-- ==== Sys2Proof/Machine/Ops.lean ====
section
/-! DEFINITION. The named operations over the ring buffer, the devices and the bus, which every meaning is written with, and
the one exceptional outcome of the block, `RangeError`, with what its return is. -/

namespace Sys2Proof.Machine

/-- The byte at an index (`10_state.md` R21). -/
def Memory.read : Memory → Nat → Byte
  | [], _ => unlistedByte
  | (k, b) :: m, a => if k = a then b else Memory.read m a

/-- The buffer with a byte stored at an index, in canonical form. -/
def Memory.write : Memory → Nat → Byte → Memory
  | [], a, v => if v = unlistedByte then [] else [(a, v)]
  | (k, b) :: m, a, v =>
    if a < k then (if v = unlistedByte then (k, b) :: m else (a, v) :: (k, b) :: m)
    else if a = k then (if v = unlistedByte then m else (a, v) :: m)
    else (k, b) :: Memory.write m a v

/-- The canonical form above a lower bound: indices strictly rising from `lo`, no entry equal to `unlistedByte`. -/
def Memory.wfFrom : Memory → Nat → Bool
  | [], _ => true
  | (k, b) :: m, lo => decide (lo ≤ k) && decide (b ≠ unlistedByte) && Memory.wfFrom m (k + 1)

/-- The canonical form: equal buffers are equal data. -/
def Memory.wf (m : Memory) : Bool := Memory.wfFrom m 0

/-- Every listed index lies in `0 .. cap-1` (`20_memory.md` R31). -/
def Memory.within (m : Memory) (cap : Nat) : Bool := m.all fun c => decide (c.1 < cap)

/-- The Sink's cursors and count lie in the ranges of `10_state.md` R13. -/
def ringInRange (c : Config) (ts : Sink) : Bool :=
  decide (ts.wp < c.cap) && decide (ts.rp < c.cap) && decide (ts.count ≤ c.cap)

/-- The state with the outcome of an operation reported to its agent. -/
def State.respond (s : State) (r : Response) : State := { s with response := r }

/-- The state with an event appended to the ghost log (`60_exceptions.md` R131). -/
def State.logged (s : State) (e : LogEvent) : State := { s with log := s.log ++ [e] }

/-- An operation that ends normally without a result. -/
def endDone (s : State) : Host.Outcome State Fault Refusal := .next (s.respond .done)

/-- A bus read that ends with a word. -/
def endWord (p : Word × State) : Host.Outcome State Fault Refusal := .next (p.2.respond (.word p.1))

/-- TAKING THE ONE EXCEPTION: `raise RangeError(address)` (`60_exceptions.md` R126, R134). The operation ends with the error as
its outcome; nothing is saved, no mode changes, no control is transferred, and the block's state is the state before the
operation. RETURN (R135): there is nothing to return from and nothing to restore; the next operation finds this state. -/
def raiseRangeError (address : Word) (s : State) : Host.Outcome State Fault Refusal :=
  .next (s.respond (.rangeError address))

/-- One byte stored by the loop of `45_sink.md` R104: at `wp`, which advances modulo CAP; `count` grows; Empty is cleared. -/
def Sink.store (cap : Nat) (ts : Sink) (b : Byte) : Sink :=
  Sink.setEmpty { ts with buf := ts.buf.write ts.wp b, wp := (ts.wp + 1) % cap, count := ts.count + 1 } false

/-- The byte loop of `45_sink.md` R104: store until the buffer is full, then count the rest as dropped. DESIGN CHOICE: the
overflow appends no event to the ghost log, as in the pseudocode of R104 and in `60_exceptions.md` R129, against the prose of
R125, which gives class (d) a log line (log entry 4). -/
def Sink.storeAll (cap : Nat) : Sink → List Byte → Sink
  | ts, [] => ts
  | ts, b :: bs =>
    if ts.count = cap then { ts with dropped := ts.dropped + (b :: bs).length }
    else Sink.storeAll cap (ts.store cap b) bs

/-- `TS.PUSH(data)` (`45_sink.md` R104). -/
def sinkPush (data : List Byte) (s : State) : State :=
  if tsGate s.ts then { s with ts := s.ts.storeAll s.cfg.cap data } else s.logged .sinkGated

/-- `TF.PUSH(data)` (`44_funnel.md` R95): the control gate is tested before `tf_dis` (`60_exceptions.md` R133). -/
def funnelPush (data : List Byte) (s : State) : State :=
  if tfGate s.tf then
    if s.tf.dis = 0 then sinkPush data s else s.logged .funnelInputDisabled
  else s.logged .funnelGated

/-- `EMIT(pc, opcode)` (`43_encoder.md` R88). -/
def encoderEmit (pc opcode : Word) (s : State) : State :=
  if teGate s.te then funnelPush (traceRecord pc opcode) { s with te := s.te.setEmpty false } else s

/-- A read at an invalid offset: 0, logged, no state change (`60_exceptions.md` R127). -/
def invalidRead (d : Device) (s : State) : Word × State := (0, s.logged (.invalidOffset d))

/-- A write at an invalid offset: ignored, logged (`60_exceptions.md` R127). -/
def invalidWrite (d : Device) (s : State) : State := s.logged (.invalidOffset d)

/-- `TE.CONTROL.RD` (`43_encoder.md` R89): the register as stored. -/
def teControlRead (s : State) : Word × State := (s.te.ctrl, s)

/-- `TE.CONTROL.WR` (`43_encoder.md` R90). -/
def teControlWrite (value : Word) (s : State) : State :=
  { s with te := { ctrl := ctrlWrite (teDesc s.cfg.fmax) s.te.ctrl value } }

/-- `TF.CONTROL.RD` (`44_funnel.md` R96). -/
def tfControlRead (s : State) : Word × State := (s.tf.ctrl, s)

/-- `TF.CONTROL.WR` (`44_funnel.md` R97): `tf_dis` keeps its value, also through a master reset. -/
def tfControlWrite (value : Word) (s : State) : State :=
  { s with tf := { s.tf with ctrl := ctrlWrite tfDesc s.tf.ctrl value } }

/-- `TF.DIS_INPUT.RD` (`44_funnel.md` R98). -/
def tfDisInputRead (s : State) : Word × State := (s.tf.dis, s)

/-- `TF.DIS_INPUT.WR` (`44_funnel.md` R99): masked, then clamped to 16 bits. -/
def tfDisInputWrite (value : Word) (s : State) : State :=
  { s with tf := { s.tf with
      dis := if (value &&& maskDisInput).toNat > 0xFFFF then maskDisInput else value &&& maskDisInput } }

/-- `TS.CONTROL.RD` (`45_sink.md` R105): Empty recomputed, then the register. -/
def tsControlRead (s : State) : Word × State :=
  (s.ts.recomputeEmpty.ctrl, { s with ts := s.ts.recomputeEmpty })

/-- `TS.CONTROL.WR` (`45_sink.md` R106): master reset of the Sink (`dropped` is kept, `10_state.md` R24), or `CtrlWrite`
followed by Empty recomputed. -/
def tsControlWrite (value : Word) (s : State) : State :=
  if value &&& maskActive = 0 then { s with ts := Sink.cleared s.ts.dropped }
  else { s with
    ts := Sink.recomputeEmpty { s.ts with ctrl := ctrlWrite (tsDesc s.cfg.fmax) s.ts.ctrl value } }

/-- `TS.WP_LOW.RD` (`45_sink.md` R107). -/
def tsWpLowRead (s : State) : Word × State := (cursorWord s.ts.wp, s)

/-- `TS.RP_LOW.RD` (`45_sink.md` R108). -/
def tsRpLowRead (s : State) : Word × State := (cursorWord s.ts.rp, s)

/-- The word of four successive bytes from the read cursor (`20_memory.md` R39, `45_sink.md` R109). -/
def Sink.frontWord (cap : Nat) (ts : Sink) : Word :=
  le32inv (ts.buf.read ts.rp) (ts.buf.read ((ts.rp + 1) % cap))
    (ts.buf.read ((ts.rp + 2) % cap)) (ts.buf.read ((ts.rp + 3) % cap))

/-- The Sink after a pop (`45_sink.md` R109); the popped bytes stay in `buf`. -/
def Sink.pop (cap : Nat) (ts : Sink) : Sink :=
  Sink.recomputeEmpty { ts with rp := (ts.rp + 4) % cap, count := ts.count - 4 }

/-- `TS.DATA.RD` (`45_sink.md` R109): pop on read, or a short read. -/
def tsDataRead (s : State) : Word × State :=
  if s.ts.count < 4 then (0, s.logged .shortRead)
  else (s.ts.frontWord s.cfg.cap, { s with ts := s.ts.pop s.cfg.cap })

/-- A write of `WP_LOW`, `RP_LOW` or `DATA`: accepted but ignored, not logged (`45_sink.md` R110). -/
def ignoredWrite (s : State) : State := s

/-- The device mux for reads, `dev_read(dev, off)` (`40_bus.md` R70). -/
def devRead (d : Device) (off : Nat) (s : State) : Word × State :=
  match d with
  | .encoder => if off = offControl then teControlRead s else invalidRead .encoder s
  | .funnel =>
    if off = offControl then tfControlRead s
    else if off = offDisInput then tfDisInputRead s
    else invalidRead .funnel s
  | .sink =>
    if off = offControl then tsControlRead s
    else if off = offWpLow then tsWpLowRead s
    else if off = offRpLow then tsRpLowRead s
    else if off = offData then tsDataRead s
    else invalidRead .sink s

/-- The device mux for writes, `dev_write(dev, off, value)` (`40_bus.md` R71). -/
def devWrite (d : Device) (off : Nat) (value : Word) (s : State) : State :=
  match d with
  | .encoder => if off = offControl then teControlWrite value s else invalidWrite .encoder s
  | .funnel =>
    if off = offControl then tfControlWrite value s
    else if off = offDisInput then tfDisInputWrite value s
    else invalidWrite .funnel s
  | .sink =>
    if off = offControl then tsControlWrite value s
    else if off = offWpLow then ignoredWrite s
    else if off = offRpLow then ignoredWrite s
    else if off = offData then ignoredWrite s
    else invalidWrite .sink s

/-- `BUS.READ` as its caller sees it (`40_bus.md` R67): a word, or none for `RangeError`. -/
def busLoad (address : Word) (s : State) : Option (Word × State) :=
  match resolve s.cfg address with
  | none => none
  | some (d, off) => some (devRead d off s)

/-- `BUS.WRITE` as its caller sees it (`40_bus.md` R68): none for `RangeError`. -/
def busStore (address value : Word) (s : State) : Option State :=
  match resolve s.cfg address with
  | none => none
  | some (d, off) => some (devWrite d off value s)

/-- The three fixed base addresses of the driver, with an offset (`46_driver.md` R117). -/
def teAddr (c : Config) (off : Nat) : Word := BitVec.ofNat 32 (c.teBase + off)
def tfAddr (c : Config) (off : Nat) : Word := BitVec.ofNat 32 (c.tfBase + off)
def tsAddr (c : Config) (off : Nat) : Word := BitVec.ofNat 32 (c.tsBase + off)

end Sys2Proof.Machine
end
------------
Please write out, exactly as they appear above, only the lines in the stretch from the line with "if a < k then" through the line with "def State.respond (s".

• [RESULT OF THIS TASK]
    if a < k then (if v = unlistedByte then (k, b) :: m else (a, v) :: (k, b) :: m)
    else if a = k then (if v = unlistedByte then m else (a, v) :: m)
    else (k, b) :: Memory.write m a v

/-- The canonical form above a lower bound: indices strictly rising from `lo`, no entry equal to `unlistedByte`. -/
def Memory.wfFrom : Memory → Nat → Bool
  | [], _ => true
  | (k, b) :: m, lo => decide (lo ≤ k) && decide (b ≠ unlistedByte) && Memory.wfFrom m (k + 1)

/-- The canonical form: equal buffers are equal data. -/
def Memory.wf (m : Memory) : Bool := Memory.wfFrom m 0

/-- Every listed index lies in `0 .. cap-1` (`20_memory.md` R31). -/
def Memory.within (m : Memory) (cap : Nat) : Bool := m.all fun c => decide (c.1 < cap)

/-- The Sink's cursors and count lie in the ranges of `10_state.md` R13. -/
def ringInRange (c : Config) (ts : Sink) : Bool :=
  decide (ts.wp < c.cap) && decide (ts.rp < c.cap) && decide (ts.count ≤ c.cap)

/-- The state with the outcome of an operation reported to its agent. -/
def State.respond (s : State) (r : Response) : State := { s with response := r }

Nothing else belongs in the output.